T h e  I B M  P o w e r P C  9 7 0

"There is much that is misunderstood, in attempting to get a grasp on next generation processor technologies, such as the PowerPC 970, AMD's Opteron and Intel's Itanium. There is a good article on 970 technology at ArsTechnica. While this FAQ is not meant (by any means) to be exhaustive, or the end-all to all 970 FAQ's, it should provide a couple bits of information that will help in understanding where 970 is coming from. These were the issues that most confused me, until some very nice IBM folks sat down and set me straight!" --Bruce

A technical review of the IBM 970 CPU.
by Bruce Boettjer, Sr. Engineer for Momentum Computer
Actually, an awful lot! The smart folks at Mercury Computer wrote a white paper just after the G4 processor came out. Essentially, this paper showed the G4 to be quite capable, if one could only keep it well fed with data. In those days, MPX bus was the fastest in the land (PowerPC land, anyways), but could still only provide a 'paltry' 800MBytes/sec in practice. What this meant to the G4, was that it was to spend most of it's time waiting on data. One of the new things in the 970 is the EIO (Elastic IO) Front-Side bus that is actually two unidirectional 32-bit busses. Each of these busses can saturate with data at 500MHz DDR (1G Transfers/sec). This yeilds a much more satisfying 8GigaBytes/sec of throughput. To date, the author understands that over %95 bus utilization is achievable.

To really understand the 970, one must investigate its breeding. The legacy of 970 comes from IBM's Power4 architecture (another highly reliable processor that needed another processor to manage it). While Power4 had multiple CPUs on the same die, 970 has only 1, but with a lot of supercharged caveats... While this FAQ could probably innundate you with a lot of impressive numbers for the internals, what remains important is how those numbers are used - ergo, we'll stick to the elements that make the largest impact...
  1. This processor can maintain over 200 instructions 'in-flight' at any given moment. So this processor not only subscribes to Intels 'do single instructions really fast' paradigm, but introduces a massively parallel architecture that allows the best of both sides of the same coin: "Do a heck of a lot of things, at the same time, really fast".

  2. This processor blurs the line between 32-bit and 64-bit computing applications. One has to be very careful when describing the capabilities of this machine, as specsmanship can confuse the whole picture irreparibly.

    The SIMD (Altivec) unit in the 970 is the same Altivec unit that appears in all of the G4 family components. This provides unparalleled performance to 32-bit floating point operations (graphics, video processing, High-Performance 32-bit scientific applications, etc...) in achieving a max of 8 FLOPS per clock cycle (i.e.. a single-processor 1.4GHz machine would provide 11.2 32-bit SIMD MFLOPS).

    The native 64-bit floating point capability of the 970 is inhereted from the Power4 architecture.
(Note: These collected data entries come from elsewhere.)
/-- Each load of R[x] in a dual move, beside a load or a store, is broadcast by its own bit, the DM side's through I1 by
BDCST1 and the PM side's through I9 by BDCST9: PEy's register of the same number, and of a long word its pair partner, holds
the same part of the word, and a side that is not broadcast leaves it as it was, but where the other side loads that register
too (R82, R108, R109; which half of a long word goes where and the zeros below are D16 and D17, R85, log entry 28). -/
def Obligations.DualMoveBroadcast : Prop :=
  ∀ s x y dx dy bx bM ux uy px py vx vy, DualRuns s x y dx dy bx bM ux uy px py vx vy →
    ∃ t, exec (.dualMove x y) s = .next t ∧
    (let byDm e := x.dir = .load ∧ IsLoadDest px.cls (broadcast s .dm x.idx) dx e
     let byPm e := y.dir = .load ∧ IsLoadDest py.cls (broadcast s .pm y.idx) dy e
     let dmBcast := x.idx = 1 ∧ s.mode1.bdcst1 = true
     let pmBcast := y.idx = 9 ∧ s.mode1.bdcst9 = true
     (∀ q, x.dir = .load → dx = .r q →
       (¬ byPm (.s q) → readData t (.s q) = if dmBcast then namedValue px.cls vx else readData s (.s q)) ∧
       (px.cls = .long64 → ¬ byPm (.s (dataPairOf q)) → readData t (.s (dataPairOf q)) =
         if dmBcast then partnerValue vx else readData s (.s (dataPairOf q)))) ∧
     (∀ q, y.dir = .load → dy = .r q →
       (¬ byDm (.s q) → readData t (.s q) = if pmBcast then namedValue py.cls vy else readData s (.s q)) ∧
       (py.cls = .long64 → ¬ byDm (.s (dataPairOf q)) → readData t (.s (dataPairOf q)) =
         if pmBcast then partnerValue vy else readData s (.s (dataPairOf q)))))

/-- The frame of a dual move: no DAG register changes but the two index registers, no data register but the destinations
of its loads, no byte of memory outside the words its stores write, and no flag but the overflow status of a wrap (R82,
R99). -/
def Obligations.DualMoveFrame : Prop :=
  ∀ s t x y dx dy px py, x.reg = .data dx → y.reg = .data dy → exec (.dualMove x y) s = .next t →
    dataPlace s.platform .dm (outAddr s x.idx s.iReg[x.idx]) = .next px →
    dataPlace s.platform .pm (outAddr s y.idx s.iReg[y.idx]) = .next py →
    SameDagBut s t (fun k n => k = .i ∧ (n = x.idx ∨ n = y.idx)) ∧
    SameDataBut s t (fun e =>
      (x.dir = .load ∧ IsLoadDest px.cls (broadcast s .dm x.idx) dx e) ∨
      (y.dir = .load ∧ IsLoadDest py.cls (broadcast s .pm y.idx) dy e)) ∧
    (∀ k, (x.dir = .store → k < px.start ∨ px.start + placeBytes px ≤ k) →
      (y.dir = .store → k < py.start ∨ py.start + placeBytes py ≤ k) → readByte t.mem k = readByte s.mem k) ∧
    SameModes s t ∧
    SameOverflow s t (fun n => (n = x.idx ∧ circLS s x.idx = true) ∨ (n = y.idx ∧ circLS s y.idx = true)) ∧
    SameEnvironment s t ∧ t.condIn = s.condIn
There are 2 IEEE (64-bit) floating point units. This is in addition, and exclusive of, the SIMD Altivec unit. These floating point units are capable of providing 2 FLOPS per clock cycle (i.e.. a single-processor 1.4GHz machine would provide 2.8 64-bit IEEE MFLOPS)

    Benchmarking programs that help people quantify the capabilities of a given processor are generally written with generic code, on generic compilers. This is a severe disadvantage to 970, as generic compilers will not optimize generic code to fully take adantage of the 970s capabilities. The 970, while very capable, will happily buzz along while a user attempts to perform 32-bit math on the 64-bit floating point units, without ever attempting to funnel this data through the SIMD unit, simply because the compiler didn't know about it. Once compiler technology catches up with this processor (very soon, actually), the benchmarks will better show the true advantages this processor can offer.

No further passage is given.